Items listed in a dataset
*-*-*

/-! ### vuRetireBranch -/

@[simp] theorem vuRetireBranch_cpu (taken : Bool) (target : BitVec 12) (s : State) : (vuRetireBranch taken target s).cpu = s.cpu := rfl
@[simp] theorem vuRetireBranch_cp0 (taken : Bool) (target : BitVec 12) (s : State) : (vuRetireBranch taken target s).cp0 = s.cp0 := rfl
@[simp] theorem vuRetireBranch_fpu (taken : Bool) (target : BitVec 12) (s : State) : (vuRetireBranch taken target s).fpu = s.fpu := rfl
@[simp] theorem vuRetireBranch_vu_sr (taken : Bool) (target : BitVec 12) (s : State) : (vuRetireBranch taken target s).vu.sr = s.vu.sr := rfl
@[simp] theorem vuRetireBranch_vu_pc (taken : Bool) (target : BitVec 12) (s : State) :
    (vuRetireBranch taken target s).vu.pc = s.vu.pc + 4 := rfl
@[simp] theorem vuRetireBranch_vu_pending (taken : Bool) (target : BitVec 12) (s : State) :
    (vuRetireBranch taken target s).vu.pending = if taken then some target else none := rfl
@[simp] theorem vuRetireBranch_vu_ds (taken : Bool) (target : BitVec 12) (s : State) :
    (vuRetireBranch taken target s).vu.ds = true := rfl
@[simp] theorem vuRetireBranch_vu_vr (taken : Bool) (target : BitVec 12) (s : State) : (vuRetireBranch taken target s).vu.vr = s.vu.vr := rfl
@[simp] theorem vuRetireBranch_vu_acc (taken : Bool) (target : BitVec 12) (s : State) : (vuRetireBranch taken target s).vu.acc = s.vu.acc := rfl
@[simp] theorem vuRetireBranch_vu_vco (taken : Bool) (target : BitVec 12) (s : State) : (vuRetireBranch taken target s).vu.vco = s.vu.vco := rfl
@[simp] theorem vuRetireBranch_vu_vcc (taken : Bool) (target : BitVec 12) (s : State) : (vuRetireBranch taken target s).vu.vcc = s.vu.vcc := rfl
@[simp] theorem vuRetireBranch_vu_vce (taken : Bool) (target : BitVec 12) (s : State) : (vuRetireBranch taken target s).vu.vce = s.vu.vce := rfl
@[simp] theorem vuRetireBranch_sp (taken : Bool) (target : BitVec 12) (s : State) : (vuRetireBranch taken target s).sp = s.sp := rfl
@[simp] theorem vuRetireBranch_rdp (taken : Bool) (target : BitVec 12) (s : State) : (vuRetireBranch taken target s).rdp = s.rdp := rfl
@[simp] theorem vuRetireBranch_mi (taken : Bool) (target : BitVec 12) (s : State) : (vuRetireBranch taken target s).mi = s.mi := rfl
@[simp] theorem vuRetireBranch_pi (taken : Bool) (target : BitVec 12) (s : State) : (vuRetireBranch taken target s).pi = s.pi := rfl
@[simp] theorem vuRetireBranch_si (taken : Bool) (target : BitVec 12) (s : State) : (vuRetireBranch taken target s).si = s.si := rfl
@[simp] theorem vuRetireBranch_ai (taken : Bool) (target : BitVec 12) (s : State) : (vuRetireBranch taken target s).ai = s.ai := rfl
@[simp] theorem vuRetireBranch_vi (taken : Bool) (target : BitVec 12) (s : State) : (vuRetireBranch taken target s).vi = s.vi := rfl
@[simp] theorem vuRetireBranch_ri (taken : Bool) (target : BitVec 12) (s : State) : (vuRetireBranch taken target s).ri = s.ri := rfl
@[simp] theorem vuRetireBranch_busy (taken : Bool) (target : BitVec 12) (s : State) : (vuRetireBranch taken target s).busy = s.busy := rfl
@[simp] theorem vuRetireBranch_dma (taken : Bool) (target : BitVec 12) (s : State) : (vuRetireBranch taken target s).dma = s.dma := rfl
@[simp] theorem vuRetireBranch_clock (taken : Bool) (target : BitVec 12) (s : State) : (vuRetireBranch taken target s).clock = s.clock := rfl
@[simp] theorem vuRetireBranch_out (taken : Bool) (target : BitVec 12) (s : State) : (vuRetireBranch taken target s).out = s.out := rfl
@[simp] theorem vuRetireBranch_controllerLatch (taken : Bool) (target : BitVec 12) (s : State) : (vuRetireBranch taken target s).controllerLatch = s.controllerLatch := rfl
@[simp] theorem vuRetireBranch_refused (taken : Bool) (target : BitVec 12) (s : State) : (vuRetireBranch taken target s).refused = s.refused := rfl
@[simp] theorem vuRetireBranch_draws (taken : Bool) (target : BitVec 12) (s : State) : (vuRetireBranch taken target s).draws = s.draws := rfl
@[simp] theorem vuRetireBranch_cfg (taken : Bool) (target : BitVec 12) (s : State) : (vuRetireBranch taken target s).cfg = s.cfg := rfl
@[simp] theorem vuRetireBranch_mem (taken : Bool) (target : BitVec 12) (s : State) : (vuRetireBranch taken target s).mem = s.mem := rfl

*-*-*

Exercise requirements =
Reproduce each record exactly as written above.

Result for this task =
/-! ### vuRetireBranch -/

@[simp] theorem vuRetireBranch_cpu (taken : Bool) (target : BitVec 12) (s : State) : (vuRetireBranch taken target s).cpu = s.cpu := rfl
@[simp] theorem vuRetireBranch_cp0 (taken : Bool) (target : BitVec 12) (s : State) : (vuRetireBranch taken target s).cp0 = s.cp0 := rfl
@[simp] theorem vuRetireBranch_fpu (taken : Bool) (target : BitVec 12) (s : State) : (vuRetireBranch taken target s).fpu = s.fpu := rfl
@[simp] theorem vuRetireBranch_vu_sr (taken : Bool) (target : BitVec 12) (s : State) : (vuRetireBranch taken target s).vu.sr = s.vu.sr := rfl
@[simp] theorem vuRetireBranch_vu_pc (taken : Bool) (target : BitVec 12) (s : State) :
    (vuRetireBranch taken target s).vu.pc = s.vu.pc + 4 := rfl
@[simp] theorem vuRetireBranch_vu_pending (taken : Bool) (target : BitVec 12) (s : State) :
    (vuRetireBranch taken target s).vu.pending = if taken then some target else none := rfl
@[simp] theorem vuRetireBranch_vu_ds (taken : Bool) (target : BitVec 12) (s : State) :
    (vuRetireBranch taken target s).vu.ds = true := rfl
@[simp] theorem vuRetireBranch_vu_vr (taken : Bool) (target : BitVec 12) (s : State) : (vuRetireBranch taken target s).vu.vr = s.vu.vr := rfl
@[simp] theorem vuRetireBranch_vu_acc (taken : Bool) (target : BitVec 12) (s : State) : (vuRetireBranch taken target s).vu.acc = s.vu.acc := rfl
@[simp] theorem vuRetireBranch_vu_vco (taken : Bool) (target : BitVec 12) (s : State) : (vuRetireBranch taken target s).vu.vco = s.vu.vco := rfl
@[simp] theorem vuRetireBranch_vu_vcc (taken : Bool) (target : BitVec 12) (s : State) : (vuRetireBranch taken target s).vu.vcc = s.vu.vcc := rfl
@[simp] theorem vuRetireBranch_vu_vce (taken : Bool) (target : BitVec 12) (s : State) : (vuRetireBranch taken target s).vu.vce = s.vu.vce := rfl
@[simp] theorem vuRetireBranch_sp (taken : Bool) (target : BitVec 12) (s : State) : (vuRetireBranch taken target s).sp = s.sp := rfl
@[simp] theorem vuRetireBranch_rdp (taken : Bool) (target : BitVec 12) (s : State) : (vuRetireBranch taken target s).rdp = s.rdp := rfl
@[simp] theorem vuRetireBranch_mi (taken : Bool) (target : BitVec 12) (s : State) : (vuRetireBranch taken target s).mi = s.mi := rfl
@[simp] theorem vuRetireBranch_pi (taken : Bool) (target : BitVec 12) (s : State) : (vuRetireBranch taken target s).pi = s.pi := rfl
@[simp] theorem vuRetireBranch_si (taken : Bool) (target : BitVec 12) (s : State) : (vuRetireBranch taken target s).si = s.si := rfl
@[simp] theorem vuRetireBranch_ai (taken : Bool) (target : BitVec 12) (s : State) : (vuRetireBranch taken target s).ai = s.ai := rfl
@[simp] theorem vuRetireBranch_vi (taken : Bool) (target : BitVec 12) (s : State) : (vuRetireBranch taken target s).vi = s.vi := rfl
@[simp] theorem vuRetireBranch_ri (taken : Bool) (target : BitVec 12) (s : State) : (vuRetireBranch taken target s).ri = s.ri := rfl
@[simp] theorem vuRetireBranch_busy (taken : Bool) (target : BitVec 12) (s : State) : (vuRetireBranch taken target s).busy = s.busy := rfl
@[simp] theorem vuRetireBranch_dma (taken : Bool) (target : BitVec 12) (s : State) : (vuRetireBranch taken target s).dma = s.dma := rfl
@[simp] theorem vuRetireBranch_clock (taken : Bool) (target : BitVec 12) (s : State) : (vuRetireBranch taken target s).clock = s.clock := rfl
@[simp] theorem vuRetireBranch_out (taken : Bool) (target : BitVec 12) (s : State) : (vuRetireBranch taken target s).out = s.out := rfl
@[simp] theorem vuRetireBranch_controllerLatch (taken : Bool) (target : BitVec 12) (s : State) : (vuRetireBranch taken target s).controllerLatch = s.controllerLatch := rfl
@[simp] theorem vuRetireBranch_refused (taken : Bool) (target : BitVec 12) (s : State) : (vuRetireBranch taken target s).refused = s.refused := rfl
@[simp] theorem vuRetireBranch_draws (taken : Bool) (target : BitVec 12) (s : State) : (vuRetireBranch taken target s).draws = s.draws := rfl
@[simp] theorem vuRetireBranch_cfg (taken : Bool) (target : BitVec 12) (s : State) : (vuRetireBranch taken target s).cfg = s.cfg := rfl
@[simp] theorem vuRetireBranch_mem (taken : Bool) (target : BitVec 12) (s : State) : (vuRetireBranch taken target s).mem = s.mem := rfl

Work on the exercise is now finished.